Ramaphosa’s skin in the game a boon for train commuters

I’ve just opened Nassim Taleb’s latest book, Skin in the Game, a gift from a good friend who knows me well. Taleb, a Lebanese American whom I was privileged to first meet a dozen years back, is one of the great thinkers of our age. His masterful Fooled By Randomness is still my first book recommended to fellow knowledge seekers.

Although I’ve only devoured a few chapters of the new book, it’s theme is already apparent: only when human beings are directly and physically exposed, do we really take notice. For Taleb, the most despised of our species are “interventionistas” – those worthies whose change-invoking interventions, effected from remote air conditioned comfort, are taken without them carrying any personal risk to consequences.

A reminder of the power of having “skin in the game” came over the weekend in an email from the presidency telling us Cyril Ramaphosa will visit the SA’s Passenger Rail Agency (PRASA) on Tuesday. This visit, the note added, is the result of recent train trip where Ramaphosa had “personal experience of commuter frustration and technical problems.” Ramaphosa’s vote-catching train journey between two Pretoria stations, planned for 45 minutes, stretched to three hours because of a train breakdown.

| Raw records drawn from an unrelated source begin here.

/-- The request frame that a request's row stands for (R173, R184); none for an event. -/
def Instr.frame? : Instr → Option ReqFrame
  | .powerOn _ => none
  | .warmRestart => none
  | .secondTick => none
  | .levelGaugeSample _ => none
  | .runningMinutes => none
  | .primingPhase => none
  | .purgeComplete => none
  | .purgeLate => none
  | .pollTimerExpiry => none
  | .lineIdle _ => none
  | .openingMark _ => none
  | .poll _ => none
  | .stepOffer _ => none
  | .flowSet _ => none
  | .halt _ => none
  | .state _ => none
  | .alert _ => none
  | .answerWindowTimeout => none
  | .holdLimit _ => none
  | .frameTimeLimit _ => none
  | .lineStuck _ => none
  | .pointLevelChange _ _ => none
  | .hostFrameReceive _ => none
  | .interByteTimeout => none
  | .frameSent => none
  | .unknownKind kind tag body =>
    if isRequestKind kind.toNat && !namesRequest kind.toNat then some { kind := kind, tag := tag, body := body } else none
  | .slabReceive tag body => some { kind := 0x10#8, tag := tag, body := body.bytes SlabReceiveReq.write }
  | .slabDefect tag body => some { kind := 0x11#8, tag := tag, body := body.bytes SlabDefectReq.write }
  | .slabRelease tag body => some { kind := 0x12#8, tag := tag, body := body.bytes SlabIdReq.write }
  | .slabMove tag body => some { kind := 0x13#8, tag := tag, body := body.bytes SlabMoveReq.write }
  | .slabQuery tag body => some { kind := 0x14#8, tag := tag, body := body.bytes SlabIdReq.write }
  | .slabList tag body => some { kind := 0x15#8, tag := tag, body := body.bytes SlabListReq.write }
  | .locate tag body => some { kind := 0x16#8, tag := tag, body := body.bytes LocateReq.write }
  | .zoneSet tag body => some { kind := 0x17#8, tag := tag, body := body.bytes ZoneSetReq.write }
  | .defaultZoneSet tag body => some { kind := 0x18#8, tag := tag, body := body.bytes DefaultZoneSetReq.write }
  | .slabScrap tag body => some { kind := 0x19#8, tag := tag, body := body.bytes SlabIdReq.write }
  | .slabClose tag body => some { kind := 0x1A#8, tag := tag, body := body.bytes SlabCloseReq.write }
  | .planSet tag body => some { kind := 0x20#8, tag := tag, body := body.bytes PlanSetReq.write }
  | .place tag body => some { kind := 0x21#8, tag := tag, body := body.bytes PlaceReq.write }
  | .placeAuto tag body => some { kind := 0x22#8, tag := tag, body := body.bytes PlaceAutoReq.write }
  | .unplace tag body => some { kind := 0x23#8, tag := tag, body := body.bytes PieceReq.write }
  | .planQuery tag body => some { kind := 0x24#8, tag := tag, body := body.bytes PlanQueryReq.write }
  | .resolve tag body => some { kind := 0x25#8, tag := tag, body := body.bytes ResolveReq.write }
  | .jobOpen tag body => some { kind := 0x30#8, tag := tag, body := body.bytes JobOpenReq.write }
  | .jobSet tag body => some { kind := 0x31#8, tag := tag, body := body.bytes JobSetReq.write }
  | .jobList tag body => some { kind := 0x32#8, tag := tag, body := body.bytes JobListReq.write }
  | .jobQuery tag body => some { kind := 0x33#8, tag := tag, body := body.bytes JobQueryReq.write }
  | .pieceAdd tag body => some { kind := 0x34#8, tag := tag, body := body.bytes PieceAddReq.write }
  | .pieceRemove tag body => some { kind := 0x35#8, tag := tag, body := body.bytes PieceReq.write }
  | .jobHold tag body => some { kind := 0x36#8, tag := tag, body := body.bytes JobReq.write }
  | .jobResume tag body => some { kind := 0x37#8, tag := tag, body := body.bytes JobReq.write }
  | .jobClose tag body => some { kind := 0x38#8, tag := tag, body := body.bytes JobReq.write }
  | .jobDiscard tag body => some { kind := 0x39#8, tag := tag, body := body.bytes JobReq.write }
  | .ratesetSet tag body => some { kind := 0x3A#8, tag := tag, body := body.bytes RatesetSetReq.write }
  | .ratesetQuery tag body => some { kind := 0x3B#8, tag := tag, body := body.bytes RatesetQueryReq.write }
  | .stationDefine tag body => some { kind := 0x40#8, tag := tag, body := body.bytes StationDefineReq.write }
  | .stationRemove tag body => some { kind := 0x41#8, tag := tag, body := body.bytes SlotReq.write }
  | .stationQuery tag body => some { kind := 0x42#8, tag := tag, body := body.bytes SlotReq.write }
  | .load tag body => some { kind := 0x43#8, tag := tag, body := body.bytes LoadReq.write }
  | .unload tag body => some { kind := 0x44#8, tag := tag, body := body.bytes UnloadReq.write }
  | .stepQueue tag body => some { kind := 0x45#8, tag := tag, body := body.bytes StepQueueReq.write }
  | .stepCancel tag body => some { kind := 0x46#8, tag := tag, body := body.bytes StepCancelReq.write }
  | .stepAbort tag body => some { kind := 0x47#8, tag := tag, body := body.bytes SlotReq.write }
  | .stationHold tag body => some { kind := 0x48#8, tag := tag, body := body.bytes SlotReq.write }
  | .stationRelease tag body => some { kind := 0x49#8, tag := tag, body := body.bytes SlotReq.write }
  | .faultClear tag body => some { kind := 0x4A#8, tag := tag, body := body.bytes SlotReq.write }
  | .toolChange tag body => some { kind := 0x4B#8, tag := tag, body := body.bytes ToolChangeReq.write }
  | .flagsSet tag body => some { kind := 0x4C#8, tag := tag, body := body.bytes FlagsSetReq.write }
  | .flagsQuery tag body => some { kind := 0x4D#8, tag := tag, body := body.bytes NoFields.write }
  | .lineSettings tag body => some { kind := 0x4E#8, tag := tag, body := body.bytes LineSettingsReq.write }
  | .loopSet tag body => some { kind := 0x50#8, tag := tag, body := body.bytes LoopSetReq.write }
  | .loopQuery tag body => some { kind := 0x51#8, tag := tag, body := body.bytes NoFields.write }
  | .loopStart tag body => some { kind := 0x52#8, tag := tag, body := body.bytes NoFields.write }
  | .primeEnd tag body => some { kind := 0x53#8, tag := tag, body := body.bytes NoFields.write }
  | .purgeNow tag body => some { kind := 0x54#8, tag := tag, body := body.bytes NoFields.write }
  | .loopStandby tag body => some { kind := 0x55#8, tag := tag, body := body.bytes NoFields.write }
  | .loopResume tag body => some { kind := 0x56#8, tag := tag, body := body.bytes NoFields.write }
  | .loopHandover tag body => some { kind := 0x57#8, tag := tag, body := body.bytes LoopHandoverReq.write }
  | .loopReclaim tag body => some { kind := 0x58#8, tag := tag, body := body.bytes NoFields.write }
  | .bankWrite tag body => some { kind := 0x60#8, tag := tag, body := body.bytes BankWriteReq.write }
  | .pointSet tag body => some { kind := 0x61#8, tag := tag, body := body.bytes PointSetReq.write }
  | .bankRead tag body => some { kind := 0x62#8, tag := tag, body := body.bytes BankReadReq.write }
  | .pointMode tag body => some { kind := 0x63#8, tag := tag, body := body.bytes PointModeReq.write }
  | .pointInvert tag body => some { kind := 0x64#8, tag := tag, body := body.bytes PointInvertReq.write }
  | .edgeWatch tag body => some { kind := 0x65#8, tag := tag, body := body.bytes EdgeWatchReq.write }
  | .shopStatus tag body => some { kind := 0x70#8, tag := tag, body := body.bytes NoFields.write }
  | .clockSet tag body => some { kind := 0x71#8, tag := tag, body := body.bytes ClockSetReq.write }
  | .restart tag body => some { kind := 0x72#8, tag := tag, body := body.bytes NoFields.write }
  | .shopAccount tag body => some { kind := 0x73#8, tag := tag, body := body.bytes ShopAccountReq.write }

end Sys2Proof
end

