/-! ### The clocks and the water loop's own events -/

/-- R179, R143, R146: a second moves both clocks, the seconds part of the running-minutes count in the states that count, and the wait of a due purge;
CLOCK SET writes the shop clock. That the counts go on at the top of the running counter is log entry 51, and that CLOCK SET refuses a value no four bytes
hold, which a command of fields may carry, log entry 24. -/
def Obligations.ClocksAdvance : Prop :=
  (∀ s : State, exec .secondTick s = .next { s with
    clk := { running := min (s.clk.running + 1) 4294967295, shop := if s.clk.shop = 4294967295 then 0 else s.clk.shop + 1 }
    wlc := { s.wlc with
      seconds := if s.wlc.state = .running ∨ s.wlc.state = .purgeWait ∨ s.wlc.state = .handoverWait ∨
          (s.wlc.state = .manual ∧ s.wlc.handover = some .keepPurge ∧ s.wlc.purgeEnd = none) then s.wlc.seconds + 1 else s.wlc.seconds
      lateWait := if s.wlc.due = true ∧ s.wlc.purgeEnd = none ∧
          (s.wlc.state = .purgeWait ∨ s.wlc.state = .standbyWait ∨ s.wlc.state = .handoverWait) then s.wlc.lateWait + 1 else s.wlc.lateWait } }) ∧
  ∀ (tag : Byte) (v : Nat) (s : State), s.takesAtOnce →
    exec (.clockSet tag (.fields ⟨v⟩)) s =
      if v ≤ 4294967295 then .next (State.addReply 0xF1#8 tag ⟨.ok, u32 v⟩ { s with clk := { s.clk with shop := v } })
      else .next (State.addReply 0xF1#8 tag ⟨.badValue, []⟩ s)

/-- R131, R132, R152: a sample is kept with its clean volume, the throttled mark and the rate of every grant follow the reserve and the restore
threshold, and while makeup is active its mark follows the low and high marks. -/
def Obligations.SampleDecides : Prop :=
  ∀ (counts : Fin 4096) (s : State), ∃ t, exec (.levelGaugeSample counts) s = .next t ∧
    (t.wlc.counts = counts.val ∧ t.wlc.volume = counts.val * s.wlc.settings.capacity / 4095) ∧
    (t.wlc.throttled =
      if s.wlc.state = .off then s.wlc.throttled
      else if s.wlc.throttled then decide (t.wlc.volume < min (s.wlc.settings.reserve + s.wlc.settings.margin) s.wlc.settings.capacity)
      else decide (t.wlc.volume < s.wlc.settings.reserve)) ∧
    (s.wlc.throttled = false → t.wlc.throttled = true →
      t.wlc.grants = s.wlc.grants.map (fun e => (e.1, { e.2 with rate := max 1 (e.2.flow / 2) }))) ∧
    (s.wlc.throttled = true → t.wlc.throttled = false → ∀ e ∈ t.wlc.grants, e.2.rate = e.2.flow) ∧
    (s.wlc.throttled = t.wlc.throttled → t.wlc.grants = s.wlc.grants ∧ t.wlc.waitList = s.wlc.waitList ∧ t.dsp = s.dsp ∧ t.slc = s.slc) ∧
    (t.wlc.makeupOpen =
      if s.wlc.state = .off ∨ s.wlc.state = .stopped ∨ (s.wlc.state = .manual ∧ s.wlc.handover = some .full) ∨ s.inFunction 10 = false then
        s.wlc.makeupOpen
      else if s.wlc.makeupOpen then decide (t.wlc.volume < s.wlc.settings.high)
      else decide (t.wlc.volume < s.wlc.settings.low)) ∧
    t.wlc.state = s.wlc.state ∧ t.wlc.due = s.wlc.due ∧ t.stk.zones = s.stk.zones ∧ t.clk = s.clk ∧ t.wlc.settings = s.wlc.settings

/-- R136, R143, R144, R146: the three timed events of the loop that may change no state. A full minute raises the count by one, up to its top, and
makes the due test; a priming phase that has run its time gives way to the other; a purge that has waited the late limit is reported once, in whatever loop
state it is found (log entry 50) and with its whole minutes (log entry 52). Where its time has not come an event changes nothing (log entry 3), and seconds
past the full minute are kept (log entry 27). -/
def Obligations.LoopTimersAct : Prop :=
  (∀ s : State, s.wlc.seconds < 60 → exec .runningMinutes s = .next s) ∧
  (∀ s : State, 60 ≤ s.wlc.seconds → ∃ t, exec .runningMinutes s = .next t ∧
    t.wlc.seconds = s.wlc.seconds - 60 ∧ t.wlc.minutes = min (s.wlc.minutes + 1) 65535 ∧
    t.wlc.due = (s.wlc.due || decide (s.wlc.state ≠ .off ∧ s.wlc.settings.purgeEnabled = true ∧
      s.wlc.settings.interval ≤ min (s.wlc.minutes + 1) 65535)) ∧
    (t.wlc.due = true → s.wlc.state = .running → t.wlc.state = if s.wlc.grants = [] then .purging else .purgeWait) ∧
    (t.wlc.due = false → t.wlc.state = s.wlc.state ∧ t.dsp = s.dsp ∧ t.lnk = s.lnk)) ∧
  (∀ (s : State) (p : Priming), s.wlc.priming = some p → p.start + (if p.on then 40 else 20) ≤ s.clk.running →
    ∃ t, exec .primingPhase s = .next t ∧ t.wlc = { s.wlc with priming := some { on := !p.on, start := s.clk.running } } ∧
      t.dsp = s.dsp ∧ t.slc = s.slc ∧ t.stk = s.stk ∧ t.job = s.job) ∧
  (∀ s : State, (∀ p, s.wlc.priming = some p → s.clk.running < p.start + (if p.on then 40 else 20)) → exec .primingPhase s = .next s) ∧
  (∀ s : State, exec .purgeLate s = .next (
    if s.wlc.due = true ∧ s.wlc.lateReported = false ∧ s.wlc.settings.lateLimit * 60 ≤ s.wlc.lateWait then
      State.report (.purgeLate (s.wlc.lateWait / 60) s.wlc.minutes s.wlc.settings.interval s.wlc.grants.length s.wlc.state)
        { s with wlc := { s.wlc with lateReported := true } }
    else s))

Getting Number One directly exposed to the kind of everyday ordeal his constituents face – especially with a critical election looming – provides Taleb’s required skin in the game. With the personal consequences provided by a looming election, the episode is ensuring Ramaphosa focuses on the impact of corruption and incompetent management of state infrastructure, an area where PRASA is in a league of its own. Hopefully such attention continues long after May 8.

You can tune into the ZACP Capitalist Party of South Africa’s Facebook page today at 12:30pm SA time and watch me grill ZACP chair Kanthan Pillay.


From Biznews community member Anton Alberts

Thank you for discussing the work of the great thinker Nassim Taleb.

However, I would argue that Ramaphosa would have real skin in the game if he actually stands to lose something on a personal level. Currently he is protected as he will still be number one on the ANC’s list even if he does not solve the rail commuter issue and the ANC fares worst in the election – though he is exposed within his party. The best way to expose one to skin in the game is if they stand to lose personally and not via an institution. Therefore, I would wager that a system that decreases or increases income for elected officials from the governing party based on their successes or failures in government will be true skin in the game. You have to feel it personally and not via an agent-institution that protects you.